-- ==== Sys2Proof/Machine/MemoCommands.lean ====
section
/-! DEFINITION. The commands and events of captions and voice memos (09_captions_and_voice_memos.md): CAPTION_SET,
CAPTION_STANDING, MEMO_LEVEL, MEMO_START, MEMO_STOP, MEMO_STATE, the memo's samples and its activity frames. -/

namespace Sys2Proof.Machine

open Sys2Proof

/-! ## Captions -/

/-- Whether a caption has 1 to 192 bytes (R186). -/
def captionRight (c : List Byte) : Bool := decide (1 ≤ c.length ∧ c.length ≤ 192)

/-- CAPTION_SET's own checks and effect (R186). -/
def actCaptionSet (x : Nat × List Byte) (s : State) : Answer :=
  if !captionRight x.2 then deny .badValue s
  else
    match s.usable x.1 with
    | none => deny .notHeld s
    | some t => if t.caption = some x.2 then ok [] s else ok [] (setCaption x.1 x.2 s)

/-- CAPTION_SET (R186). -/
def execCaptionSet (r : Req (Nat × List Byte)) (s : State) : Host.Outcome State Fault Refusal :=
  .next (hostCommand .plain r actCaptionSet s)

/-- CAPTION_STANDING's own check and effect (R189). -/
def actCaptionStanding (x : OrNamed (List Byte)) (s : State) : Answer :=
  match x with
  | .named => ok [] (setWaiting .standingCaption (.text none) s)
  | .value c => if captionRight c then ok [] (setWaiting .standingCaption (.text (some c)) s) else deny .badValue s

/-- CAPTION_STANDING (R189). -/
def execCaptionStanding (r : Req (OrNamed (List Byte))) (s : State) : Host.Outcome State Fault Refusal :=
  .next (hostCommand .plain r actCaptionStanding s)

/-! ## Memos -/

/-- The gains that MEMO_LEVEL may carry, in dB (R190). -/
def memoGains : List Int := [0, 6, 12, 18, 24, 30, 36, 42]

/-- MEMO_LEVEL's own checks and effect (R190). -/
def actMemoLevel (x : Int × Int) (s : State) : Answer :=
  if memoGains.contains x.1 ∧ -32768 ≤ x.2 ∧ x.2 ≤ 32767 then
    ok [] { s with mi := { s.mi with gain := x.1.toNat, offset := x.2 } }
  else deny .badValue s

/-- MEMO_LEVEL (R190). -/
def execMemoLevel (r : Req (Int × Int)) (s : State) : Host.Outcome State Fault Refusal :=
  .next (hostCommand .plain r actMemoLevel s)

/-- The shot that MEMO_START names, if it is HELD and not deleting (R192). -/
def State.memoShot (s : State) (x : OrNamed Nat) : Option Nat :=
  (match x with | .value n => some n | .named => s.mi.latest).filter (fun n => (s.usable n).isSome)

/-- MEMO_START's own checks and effect (R192). -/
def actMemoStart (x : OrNamed Nat) (s : State) : Answer :=
  if s.mi.phase ≠ .idle then deny .busy s
  else
    match s.memoShot x with
    | some n => accepted [.u32 n] (startMemo n s)
    | none => deny .notHeld s

/-- MEMO_START (R192). -/
def execMemoStart (r : Req (OrNamed Nat)) (s : State) : Host.Outcome State Fault Refusal :=
  .next (hostCommand .active r actMemoStart s)

/-- MEMO_STOP's own checks and effect (R195, R193). -/
def actMemoStop (_ : Unit) (s : State) : Answer :=
  match s.mi.phase, s.mi.current with
  | .armed, some m => ok [] (cancelMemo m s)
  | .recording, some m => ok [] (endMemo .stop m s)
  | _, _ => deny .badState s

/-- MEMO_STOP (R195). -/
def execMemoStop (r : Req Unit) (s : State) : Host.Outcome State Fault Refusal :=
  .next (hostCommand .plain r actMemoStop s)

/-- MEMO_STATE's answer (R196). -/
def actMemoState (_ : Unit) (s : State) : Answer := ok s.memoState s

/-- MEMO_STATE (R196). -/
def execMemoState (r : Req Unit) (s : State) : Host.Outcome State Fault Refusal :=
  .next (hostCommand .plain r actMemoState s)

/-- Whether the activity frame in progress holds its 320 samples (R191). -/
def State.frameFull (s : State) : Bool := decide (Config.frameSamples ≤ s.mi.samples.length)

/-- An activity frame that is full ends (R191). -/
def closeActivity (s : State) : State := if s.frameFull then endActivity s else s

/-- MEMO_SAMPLE (R190): 192 PDM bits arrive. A frame that is full ends first. -/
def execMemoSample (bits : BitVec 192) (s : State) : Host.Outcome State Fault Refusal :=
  .next (pdmWord bits (closeActivity s))

/-- ACTIVITY_FRAME_END (R191). -/
def execActivityFrameEnd (s : State) : Host.Outcome State Fault Refusal := .next (closeActivity s)

end Sys2Proof.Machine
end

* [Assignment]: From the data above, return every line from the line that has "CAPTION_SET (R186). -/" up to and including the line that has "## Memos -/", exactly.

* [Problem solution]:
/-- CAPTION_SET (R186). -/
def execCaptionSet (r : Req (Nat × List Byte)) (s : State) : Host.Outcome State Fault Refusal :=
  .next (hostCommand .plain r actCaptionSet s)

/-- CAPTION_STANDING's own check and effect (R189). -/
def actCaptionStanding (x : OrNamed (List Byte)) (s : State) : Answer :=
  match x with
  | .named => ok [] (setWaiting .standingCaption (.text none) s)
  | .value c => if captionRight c then ok [] (setWaiting .standingCaption (.text (some c)) s) else deny .badValue s

/-- CAPTION_STANDING (R189). -/
def execCaptionStanding (r : Req (OrNamed (List Byte))) (s : State) : Host.Outcome State Fault Refusal :=
  .next (hostCommand .plain r actCaptionStanding s)

/-! ## Memos -/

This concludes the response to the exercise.